• YOUR INSTRUCTIONS
Some lines below hold "bankOf". Pick them out and copy them.

• PROVIDED INFORMATION
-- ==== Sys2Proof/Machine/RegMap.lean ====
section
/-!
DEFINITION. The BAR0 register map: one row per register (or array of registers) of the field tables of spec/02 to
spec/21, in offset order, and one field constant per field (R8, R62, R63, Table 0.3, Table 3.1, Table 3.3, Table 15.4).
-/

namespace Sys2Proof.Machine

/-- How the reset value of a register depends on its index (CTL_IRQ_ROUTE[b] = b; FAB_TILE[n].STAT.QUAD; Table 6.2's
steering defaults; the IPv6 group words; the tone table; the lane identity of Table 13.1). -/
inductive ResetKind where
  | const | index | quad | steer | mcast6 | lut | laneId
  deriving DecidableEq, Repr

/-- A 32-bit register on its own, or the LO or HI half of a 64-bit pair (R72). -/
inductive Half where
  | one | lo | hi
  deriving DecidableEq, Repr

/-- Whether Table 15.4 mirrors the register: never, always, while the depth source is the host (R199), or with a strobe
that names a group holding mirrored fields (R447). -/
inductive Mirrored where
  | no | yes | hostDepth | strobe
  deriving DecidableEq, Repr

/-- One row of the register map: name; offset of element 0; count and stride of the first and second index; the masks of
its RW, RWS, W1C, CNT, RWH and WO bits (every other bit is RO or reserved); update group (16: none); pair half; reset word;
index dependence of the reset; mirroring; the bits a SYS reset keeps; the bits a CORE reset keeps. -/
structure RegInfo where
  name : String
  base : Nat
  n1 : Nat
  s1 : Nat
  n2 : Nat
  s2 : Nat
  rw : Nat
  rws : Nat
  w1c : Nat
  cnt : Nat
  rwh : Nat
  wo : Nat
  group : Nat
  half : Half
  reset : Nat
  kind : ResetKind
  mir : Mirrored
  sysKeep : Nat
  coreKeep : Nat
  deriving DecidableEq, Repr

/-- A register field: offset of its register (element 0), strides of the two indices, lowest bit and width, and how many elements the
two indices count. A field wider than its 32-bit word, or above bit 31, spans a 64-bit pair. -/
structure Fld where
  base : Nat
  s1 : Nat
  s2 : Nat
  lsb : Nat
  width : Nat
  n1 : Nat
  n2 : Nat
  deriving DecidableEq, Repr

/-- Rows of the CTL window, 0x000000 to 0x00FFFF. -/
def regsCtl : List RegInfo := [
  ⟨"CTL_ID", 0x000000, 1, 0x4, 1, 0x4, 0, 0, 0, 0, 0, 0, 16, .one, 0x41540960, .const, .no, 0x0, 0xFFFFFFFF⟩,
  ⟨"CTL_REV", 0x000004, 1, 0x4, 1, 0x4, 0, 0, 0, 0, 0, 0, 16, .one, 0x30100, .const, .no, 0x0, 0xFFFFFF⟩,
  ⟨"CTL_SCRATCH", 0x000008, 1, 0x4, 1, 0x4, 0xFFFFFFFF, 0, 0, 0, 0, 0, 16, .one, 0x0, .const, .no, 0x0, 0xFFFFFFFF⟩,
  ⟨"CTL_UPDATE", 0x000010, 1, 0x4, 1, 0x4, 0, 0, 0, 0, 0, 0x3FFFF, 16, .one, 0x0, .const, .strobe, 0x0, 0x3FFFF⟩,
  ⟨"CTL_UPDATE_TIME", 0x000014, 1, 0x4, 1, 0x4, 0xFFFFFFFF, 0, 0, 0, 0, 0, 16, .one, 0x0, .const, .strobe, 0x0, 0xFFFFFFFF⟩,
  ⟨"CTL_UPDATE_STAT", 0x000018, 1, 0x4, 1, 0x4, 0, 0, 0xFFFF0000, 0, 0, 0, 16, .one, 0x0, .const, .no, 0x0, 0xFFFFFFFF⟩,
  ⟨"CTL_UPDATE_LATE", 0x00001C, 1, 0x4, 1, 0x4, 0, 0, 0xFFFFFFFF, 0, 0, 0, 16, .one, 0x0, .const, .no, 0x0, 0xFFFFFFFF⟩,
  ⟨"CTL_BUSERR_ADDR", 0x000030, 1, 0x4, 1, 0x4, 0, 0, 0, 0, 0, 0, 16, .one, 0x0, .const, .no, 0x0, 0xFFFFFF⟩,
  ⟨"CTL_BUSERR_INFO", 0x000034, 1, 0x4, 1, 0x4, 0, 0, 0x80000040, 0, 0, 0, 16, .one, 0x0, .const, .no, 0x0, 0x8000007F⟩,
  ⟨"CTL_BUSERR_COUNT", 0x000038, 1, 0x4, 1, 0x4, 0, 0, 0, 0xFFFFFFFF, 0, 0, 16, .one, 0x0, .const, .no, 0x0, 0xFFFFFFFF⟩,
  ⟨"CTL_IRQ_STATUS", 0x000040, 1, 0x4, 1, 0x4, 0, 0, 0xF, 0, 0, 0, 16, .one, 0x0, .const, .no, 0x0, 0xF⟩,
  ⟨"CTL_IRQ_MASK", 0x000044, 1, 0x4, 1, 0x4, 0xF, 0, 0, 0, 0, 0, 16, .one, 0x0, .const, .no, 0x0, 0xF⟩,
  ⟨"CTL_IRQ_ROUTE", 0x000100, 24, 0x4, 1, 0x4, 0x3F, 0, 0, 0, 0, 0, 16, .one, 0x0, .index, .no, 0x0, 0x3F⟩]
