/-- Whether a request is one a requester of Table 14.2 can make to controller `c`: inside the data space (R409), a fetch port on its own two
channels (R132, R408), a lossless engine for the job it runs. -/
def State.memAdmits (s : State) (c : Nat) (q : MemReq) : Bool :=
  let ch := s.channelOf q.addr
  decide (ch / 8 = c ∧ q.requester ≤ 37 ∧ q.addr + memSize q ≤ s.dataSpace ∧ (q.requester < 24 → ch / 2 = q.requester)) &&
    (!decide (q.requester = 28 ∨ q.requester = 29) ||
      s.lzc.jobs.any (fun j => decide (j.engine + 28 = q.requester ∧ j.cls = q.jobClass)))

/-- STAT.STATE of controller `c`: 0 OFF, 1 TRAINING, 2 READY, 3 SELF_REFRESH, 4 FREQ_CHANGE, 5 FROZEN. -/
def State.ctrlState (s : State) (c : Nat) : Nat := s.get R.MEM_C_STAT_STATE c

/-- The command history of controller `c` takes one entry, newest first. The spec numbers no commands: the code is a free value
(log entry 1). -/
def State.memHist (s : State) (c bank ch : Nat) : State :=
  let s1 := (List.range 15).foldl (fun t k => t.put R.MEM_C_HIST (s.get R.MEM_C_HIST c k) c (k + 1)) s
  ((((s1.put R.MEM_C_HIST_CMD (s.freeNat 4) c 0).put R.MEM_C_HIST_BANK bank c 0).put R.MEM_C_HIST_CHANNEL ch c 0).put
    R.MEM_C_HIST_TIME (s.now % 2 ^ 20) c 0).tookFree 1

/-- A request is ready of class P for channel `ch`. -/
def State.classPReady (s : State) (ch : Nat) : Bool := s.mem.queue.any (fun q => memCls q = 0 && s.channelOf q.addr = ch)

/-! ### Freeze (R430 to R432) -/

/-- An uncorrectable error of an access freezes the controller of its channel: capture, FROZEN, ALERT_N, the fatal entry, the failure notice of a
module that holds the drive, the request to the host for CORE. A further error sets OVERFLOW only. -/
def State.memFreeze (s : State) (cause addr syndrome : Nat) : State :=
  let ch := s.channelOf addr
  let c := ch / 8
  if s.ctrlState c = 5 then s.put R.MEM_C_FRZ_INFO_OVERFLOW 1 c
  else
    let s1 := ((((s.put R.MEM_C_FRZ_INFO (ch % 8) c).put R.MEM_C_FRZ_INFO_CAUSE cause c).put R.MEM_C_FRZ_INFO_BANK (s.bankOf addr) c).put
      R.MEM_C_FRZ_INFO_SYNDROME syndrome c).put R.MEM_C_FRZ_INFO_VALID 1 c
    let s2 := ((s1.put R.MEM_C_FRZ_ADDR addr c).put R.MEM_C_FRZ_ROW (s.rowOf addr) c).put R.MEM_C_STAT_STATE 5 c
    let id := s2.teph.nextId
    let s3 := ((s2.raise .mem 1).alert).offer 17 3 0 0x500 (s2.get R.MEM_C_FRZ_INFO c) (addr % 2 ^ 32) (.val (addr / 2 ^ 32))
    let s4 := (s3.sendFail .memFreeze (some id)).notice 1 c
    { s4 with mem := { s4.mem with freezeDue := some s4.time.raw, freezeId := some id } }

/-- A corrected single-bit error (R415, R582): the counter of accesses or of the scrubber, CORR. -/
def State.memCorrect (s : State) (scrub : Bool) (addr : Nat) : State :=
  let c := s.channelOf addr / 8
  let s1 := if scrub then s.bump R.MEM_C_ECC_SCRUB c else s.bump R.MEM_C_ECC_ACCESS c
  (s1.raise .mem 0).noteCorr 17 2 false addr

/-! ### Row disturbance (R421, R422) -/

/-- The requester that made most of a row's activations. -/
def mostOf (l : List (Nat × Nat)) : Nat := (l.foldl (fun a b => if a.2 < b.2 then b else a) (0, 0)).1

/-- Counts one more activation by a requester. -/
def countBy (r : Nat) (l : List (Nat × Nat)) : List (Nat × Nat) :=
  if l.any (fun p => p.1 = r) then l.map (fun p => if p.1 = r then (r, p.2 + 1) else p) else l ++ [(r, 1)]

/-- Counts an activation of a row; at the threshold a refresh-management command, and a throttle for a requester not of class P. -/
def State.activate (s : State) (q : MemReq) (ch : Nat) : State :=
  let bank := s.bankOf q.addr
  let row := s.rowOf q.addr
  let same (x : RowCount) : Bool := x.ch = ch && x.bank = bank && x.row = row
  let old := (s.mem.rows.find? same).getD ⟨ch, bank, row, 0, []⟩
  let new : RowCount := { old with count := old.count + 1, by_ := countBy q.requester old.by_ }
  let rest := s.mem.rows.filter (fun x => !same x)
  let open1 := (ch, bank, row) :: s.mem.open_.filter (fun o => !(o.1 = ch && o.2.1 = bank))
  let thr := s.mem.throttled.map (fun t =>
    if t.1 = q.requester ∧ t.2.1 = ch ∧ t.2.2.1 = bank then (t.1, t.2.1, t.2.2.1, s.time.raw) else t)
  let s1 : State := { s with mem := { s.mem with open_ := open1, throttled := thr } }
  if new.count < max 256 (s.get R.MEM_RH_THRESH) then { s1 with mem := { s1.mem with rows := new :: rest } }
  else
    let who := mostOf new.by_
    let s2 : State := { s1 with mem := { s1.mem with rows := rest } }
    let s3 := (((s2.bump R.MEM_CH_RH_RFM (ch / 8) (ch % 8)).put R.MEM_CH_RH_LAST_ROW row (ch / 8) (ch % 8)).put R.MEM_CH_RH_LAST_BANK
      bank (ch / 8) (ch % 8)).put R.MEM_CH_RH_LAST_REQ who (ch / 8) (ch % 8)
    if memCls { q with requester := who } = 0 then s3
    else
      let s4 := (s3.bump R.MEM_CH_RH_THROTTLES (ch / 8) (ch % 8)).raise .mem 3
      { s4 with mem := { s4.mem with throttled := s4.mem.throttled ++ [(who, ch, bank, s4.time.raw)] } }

• WRITTEN SOLUTION
    let s1 := ((((s.put R.MEM_C_FRZ_INFO (ch % 8) c).put R.MEM_C_FRZ_INFO_CAUSE cause c).put R.MEM_C_FRZ_INFO_BANK (s.bankOf addr) c).put
  let bank := s.bankOf q.addr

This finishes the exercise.